*Exercise brief*
Look for the string "regions" in the listing below and copy every line in which it appears.

*Given records*
-- ==== Sys2Proof/Machine/Clear.lean ====
section
/-! DEFINITION. The values that cores, contexts and slices hold when nothing runs on them. -/

namespace Sys2Proof.Machine

/-! ### Values of a core's state at context entry, which reset shares (log entry 3) -/

/-- A clear status register (R67). -/
def clearStatus : LastStatus := ⟨0, 0, 0, 0⟩

/-- Registers as the register table and R49 reset them. -/
def clearRegs : Regs :=
  { s := Vector.replicate 32 0#32, p := Vector.replicate 8 false, a := Vector.replicate 16 0#64,
    v := Vector.replicate 32 (Vector.replicate 64 0#32), ready := [], vready := [] }

/-- Core status registers at their resets (R67). -/
def clearStat : CoreStat :=
  { run := .idle, gear := 0, clean := true, programError := false, hardFault := false, throttled := false,
    stepNo := 0, issue := 0, late := 0, throttle := 0, exc := clearStatus, excWhere := 0, excDetail0 := 0,
    excDetail1 := 0, last := Vector.replicate 4 clearStatus, sp := Vector.replicate 4 false, prevIssue := 0,
    prevLate := 0, pc := 0, lastPc := 0, cyc := 0, place := 0, stall := none, ended := false, lastGate := false,
    suspects := [], tensorMark := 0, vectorMark := 0, lates := [], holds := [] }

/-- An idle unit. -/
def clearUnit : CmdUnit := ⟨[], 0, 0, 0, 0, 0, []⟩

/-- A group that has never been opened (R122). -/
def clearGroup : Group := ⟨false, false, 0, 0, []⟩

/-- A sparse plan of a core with no record: hash_en 0 and the defaults (R338, R185). -/
def clearPlan : SparsePlan := ⟨false, 384, 1024, 0, 0, 0⟩

/-- Tensor-unit state at context entry. -/
def clearTensor : Tensor :=
  { acc := [], groups := Vector.replicate 8 clearGroup, gview := Vector.replicate 8 clearGroup,
    bufs := Vector.replicate 2 ⟨false, 0, false, [], []⟩, active := 0,
    bview := Vector.replicate 2 ⟨false, 0, false⟩, viewActive := 0, rowEnd := none, drains := 0,
    plan := clearPlan, tags := [], flushPos := none }

/-- Checker state at the beginning of a step. -/
def clearChecker : Checker :=
  { flags := Vector.replicate 6 false, failed := 0, tensorJudged := 0, vectorJudged := 0, suspect := none,
    pendingV := [], accepted := 0, vops := 0, judged := [], left := (false, 0, []), lanes := [], results := [] }

/-- A stream that the gear does not use. -/
def clearStream : Stream := ⟨false, 0, false, 0, 32, 0, 0, 0, 0⟩

/-- Router state with no gear. -/
def clearRouter : Router :=
  { inq := Vector.replicate 4 [], pairing := Vector.replicate 5 [], sw := 0, left := none,
    ctrs := Vector.replicate 4 0, atEnd := true, inj := Vector.replicate 4 clearStream,
    ej := Vector.replicate 4 clearStream, cycle := 0, flying := [], reads := [], askedTo := 0 }

/-- A packet router with no packet (R239). -/
def clearPktRouter : PktRouter := ⟨[], [], [], [], []⟩

/-- A disabled ring. -/
def clearRing : Ring := ⟨0, 0, 0, 0, 0, 0, 0, 0, 0, 0, 0, [], [], 0⟩

/-- Message-unit state with no gear. -/
def clearMsg : MsgUnit :=
  { rings := Vector.replicate 16 clearRing, chans := [], partials := [], broom := [], carry := false, rot := 0,
    tag := 0, mcastWait := [], heldParts := [], rootWait := [], sentIn := 0, doneIn := 0 }

/-- A DMA queue that has run nothing. -/
def clearDmaQ : DmaQ := ⟨false, 0, 0, 0, 0, 0, 0, 0, 0⟩

/-- An empty gear slot. -/
def clearSlot : Slot := ⟨0, 0, 0, Vector.replicate 8 [], false⟩

/-- The state of a core that runs no context. -/
def clearArch : Arch :=
  { regs := clearRegs, stat := clearStat, handles := [], units := Vector.replicate 4 clearUnit,
    board := ⟨Vector.replicate 16 0, Vector.replicate 16 (0, 0)⟩, tensor := clearTensor,
    checker := clearChecker, router := clearRouter, msg := clearMsg,
    dma := ⟨Vector.replicate 8 clearDmaQ, 0, 0, [], false⟩, verify := [], verified := [], spanGear := 0, spanIdx := 0, shifted := false }

/-- A core that runs no context and holds no gear. -/
def clearCore : Core :=
  { ctx := none, region := 0, arch := clearArch, slots := Vector.replicate 4 clearSlot, slotEpoch := 0,
    usedSlots := [], mem := ⟨[], [], [], [], [], [], [], []⟩, reports := [], shadows := [] }

/-- No long operation requested (R355). -/
def clearOp : LongOp := ⟨0, 0, 0, 0, 0, 0, 0⟩

/-- No image. -/
def clearImage : Image :=
  { horizon := 0, cls := 0, reduceInstM1 := 0, roundKey := 0, holdBytes := 0, msgHoldBytes := 0, reduceUnits := 0,
    imageBytes := 0, regions := [], gears := [], sparse := [], noPlan := clearPlan, segments := [], trees := [], act := [],
    contents := [], segContents := [], marks := [] }

/-- A FREE context (R358). -/
def clearCtx : Ctx :=
  { state := .free, image := clearImage, cls := 0, quantumUs := 0, preemptWaitUs := 2000, blockUs := 10000,
    lastCode := 0, steps := 0, runNs := 0, runSince := none, reservedBytes := 0, reservedFrames := 0, pt := [],
    frames := [], fixed := [], dmaHold := [], msgHold := [], saved := [], savedMem := [], midStep := false,
    contentsInPlace := false, copying := false, entering := false, quantumOver := false, entered := false,
    regions := [], stopReq := false, gateReq := none, reqSince := 0, load := clearOp, gearLoad := clearOp,
    kept := [], migrate := clearOp, reshard := clearOp, nextImage := none, ckpt := clearOp, windows := [], peers := [], peersIn := [], unacked := [],
    delivered := [], fresh := [], lost := [], buddy := 0xFFFF, periodS := 0, ckptStep := 0, adopt := 0xFFFE,
    ckptSeq := 0, claimedAt := 0, lastOp := 0, blockCause := 0 }

/-- A groomer that has tested nothing. -/
def clearGroom : Groom := ⟨[], [], 0, none, [], [], 0, [], []⟩

/-- A defect map without records. -/
def clearKeep : Keep := ⟨Vector.replicate 32 0, none, [], [], 0, [], 0⟩

/-- A slice and bank that hold no contents: off, as near.off_when_idle is 1 (R190, R197, R212). -/
def clearSlice : SliceSt := ⟨2, 2, 0, [], [], Vector.replicate 3 0, 0⟩

/-- A link that is DOWN, with the 32 credits that each receiving buffer grants (R423, R430). -/
def clearLink : LinkSt :=
  { txSeq := 0, rxSeq := 0, held := [], waiting := [], credits := Vector.replicate 6 32, unackedRx := 0, malformedAt := [],
    replaysAt := [], raised := [], staleRaised := [], partnerSerial := 0, partnerEpoch := 0,
    partnerDev := 0xFFFF, epochWait := false, known := false, lastTx := 0, lastRx := 0 }

/-- No membership, leases or relayed fragments. -/
def clearRack : Rack := ⟨[], [], [], [], [], 0, []⟩

/-- A queue pair in RESET with the default configuration (R471, R488). -/
def clearQp : Qp :=
  { state := 0, gid := 0, qpn := 0, mac := 0, params := 0x72EE000000000000, vlan := 0xFFFF, rkey := 0, errors := 0,
    ecnStep := 0, ecnRate := 1024, queue := [], cmdCount := 0, lastTag := 0, lastCode := 0, update := 0, updatedAt := 0, mirror := none }

/-- An Ethernet engine with no rules and every queue pair in RESET. -/
def clearEth : Eth := ⟨[], [], [], [], [], Vector.replicate 2 0, Vector.replicate 2 false, Vector.replicate 2 false⟩

/-- A dictionary server with no session. -/
def clearDop : DopSt :=
  { sessions := [], nextId := 1, keys := [], reasm := [], anonSelects := [], i3cSelects := [], anonSecond := 0, anonCount := 0,
    ops := [], i3cAddr := none, i3cStatic := 0x50, i3cLast := none }

/-- A slot pair that holds one good image in slot A. -/
def factorySlots (core : Nat) : FwSlots :=
  { a := some ⟨Config.fwPart core 0, Config.fwPart core 1, Config.fwPart core 2⟩, b := none, inForce := false, next := false,
    goodA := true, goodB := false }

/-- Fuses as manufacture leaves them: a BX1200 in MANUFACTURE (R38, R525; log entry 31). -/
def factoryFuses : Fuses :=
  { serial := Config.serial % 2 ^ 64, grade := 1, mac := Config.mac % 2 ^ 48, rootSecret := Config.rootSecret % 2 ^ 256,
    lwDigest := Config.lwDigest % 2 ^ 512, lc := 0, returns := 0, svnMgmt := 0, svnCore := 0, svnPolicy := 0 }

/-- A non-volatile store that holds the firmware images and nothing else (log entry 31). -/
def factoryStore : Store :=
  { saved := [], savedKey := 0, savedTime := 0, resets := [], mgmt := factorySlots 0, core := factorySlots 1, policy := [],
    ownerRoot := [], erased := false, tried := none }

/-- Power and reset state at the release of SYS_RESET_N with supplies in regulation (R547, R557). -/
def clearPow : Pow :=
  { pwrGood := true, inReset := false, stopped := false, tripped := false, pcyc := 0, cold := true, lost := false, railBad := false,
    lockFail := false, railFault := false, failed := 0, rowsOut := 0, mgmt := 0, keep2 := false, startAt := 0, cap := 0,
    below := 0, limit := 0, hot := [], hotAll := false, warned := false, warmDies := [], hotPkgs := 0, vcoreMet := false, awaiting := none,
    tapOpen := false, tapState := 0, tapInstr := 0, tapIr := 0, tapDr := 0 }

end Sys2Proof.Machine
end

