-- ==== Sys2Proof/Machine/Ops.lean ====
section
/-! DEFINITION. The named operations over memory, cores, counters and the event log. -/

namespace Sys2Proof.Machine

/-! ### Words -/

/-- Composes a word from values and the bit positions they start at. -/
def pack (l : List (Nat × Nat)) : Nat := (l.map fun p => p.2 * 2 ^ p.1).sum

/-- 1 for true. -/
def b2n (b : Bool) : Nat := if b then 1 else 0

/-! ### Maps, vectors and byte stores -/

/-- The value listed for a key. -/
def nmGet {α : Type} : NMap α → Nat → Option α
  | [], _ => none
  | (k, v) :: rest, i => if k = i then some v else nmGet rest i

/-- Lists a value for a key, keeping keys rising. -/
def nmSet {α : Type} : NMap α → Nat → α → NMap α
  | [], i, a => [(i, a)]
  | (k, v) :: rest, i, a =>
    if i < k then (i, a) :: (k, v) :: rest
    else if i = k then (i, a) :: rest
    else (k, v) :: nmSet rest i a

/-- Unlists a key. -/
def nmErase {α : Type} (m : NMap α) (i : Nat) : NMap α := m.filter fun p => p.1 != i

/-- Element i of a vector, or a default outside it. -/
def vGet {α : Type} {n : Nat} (v : Vector α n) (i : Nat) (d : α) : α := v[i]?.getD d

/-- Vector with element i replaced; unchanged outside it. -/
def vSet {α : Type} {n : Nat} (v : Vector α n) (i : Nat) (a : α) : Vector α n := v.setIfInBounds i a

/-- List with element i changed. -/
def lSet {α : Type} : List α → Nat → α → List α
  | [], _, _ => []
  | _ :: rest, 0, a => a :: rest
  | x :: rest, i + 1, a => x :: lSet rest i a

/-- Byte of a store; an unlisted address reads 0 (R198, R318; log entry 2). -/
def memGet (m : Mem) (a : Nat) : Byte := (nmGet m a).getD 0#8

/-- Writes a byte, keeping the canonical form: a byte equal to the default is unlisted. -/
def memSet (m : Mem) (a : Nat) (b : Byte) : Mem := if b = 0#8 then nmErase m a else nmSet m a b

/-- A byte store in its canonical form: addresses rise strictly and no listed byte reads as an unlisted one does (log entry 2). -/
def Memory.wf (m : Mem) : Bool := decide ((m.map Prod.fst).Pairwise (· < ·)) && m.all fun p => p.2 != 0#8

/-- Consecutive bytes. -/
def memRead (m : Mem) (a n : Nat) : List Byte := (List.range n).map fun i => memGet m (a + i)

/-- Writes consecutive bytes. -/
def memWrite : Mem → Nat → List Byte → Mem
  | m, _, [] => m
  | m, a, b :: rest => memWrite (memSet m a b) (a + 1) rest

/-- Drops every byte of a range. -/
def memClear (m : Mem) (a n : Nat) : Mem := m.filter fun c => !(decide (a ≤ c.1) && decide (c.1 < a + n))

/-- Little-endian value of bytes (R7). -/
def leNat : List Byte → Nat
  | [] => 0
  | b :: rest => b.toNat + 256 * leNat rest

/-- Little-endian bytes of a value (R7). -/
def natLe (n : Nat) : Nat → List Byte
  | 0 => []
  | k + 1 => BitVec.ofNat 8 n :: natLe (n / 256) k

/-- First failing check of an ordered table. -/
def firstFail : List (Bool × Code) → Option Code
  | [] => none
  | (failed, code) :: rest => if failed then some code else firstFail rest

/-- The bytes of a 128-bit unit. -/
def qBytes (q : QWord) : List Byte := natLe q.toNat 16

/-- Splits bytes into 128-bit units, `fuel` of them at most. -/
def unitsOf : Nat → List Byte → List QWord
  | 0, _ => []
  | _, [] => []
  | n + 1, bs => BitVec.ofNat 128 (leNat (bs.take 16)) :: unitsOf n (bs.drop 16)

/-! ### Notifying objects (R517) -/

/-- Whether TIME is uncertain: not disciplined since the start, or a partner in service is beyond the limit (R435, R486). -/
def Dev.uncertain (d : Dev) : Bool := !d.disciplined || ((d.objs.find? fun p => p.1 = 0x2A00 * 256 + 7).any fun p => p.2 = 1)

/-- Value of an object that the map lists, or its default. -/
def Dev.listed (d : Dev) (key dflt : Nat) : Nat := ((d.objs.find? fun p => p.1 = key).map Prod.snd).getD dflt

*Your solution*
    imageBytes := 0, regions := [], gears := [], sparse := [], noPlan := clearPlan, segments := [], trees := [], act := [],
    regions := [], stopReq := false, gateReq := none, reqSince := 0, load := clearOp, gearLoad := clearOp,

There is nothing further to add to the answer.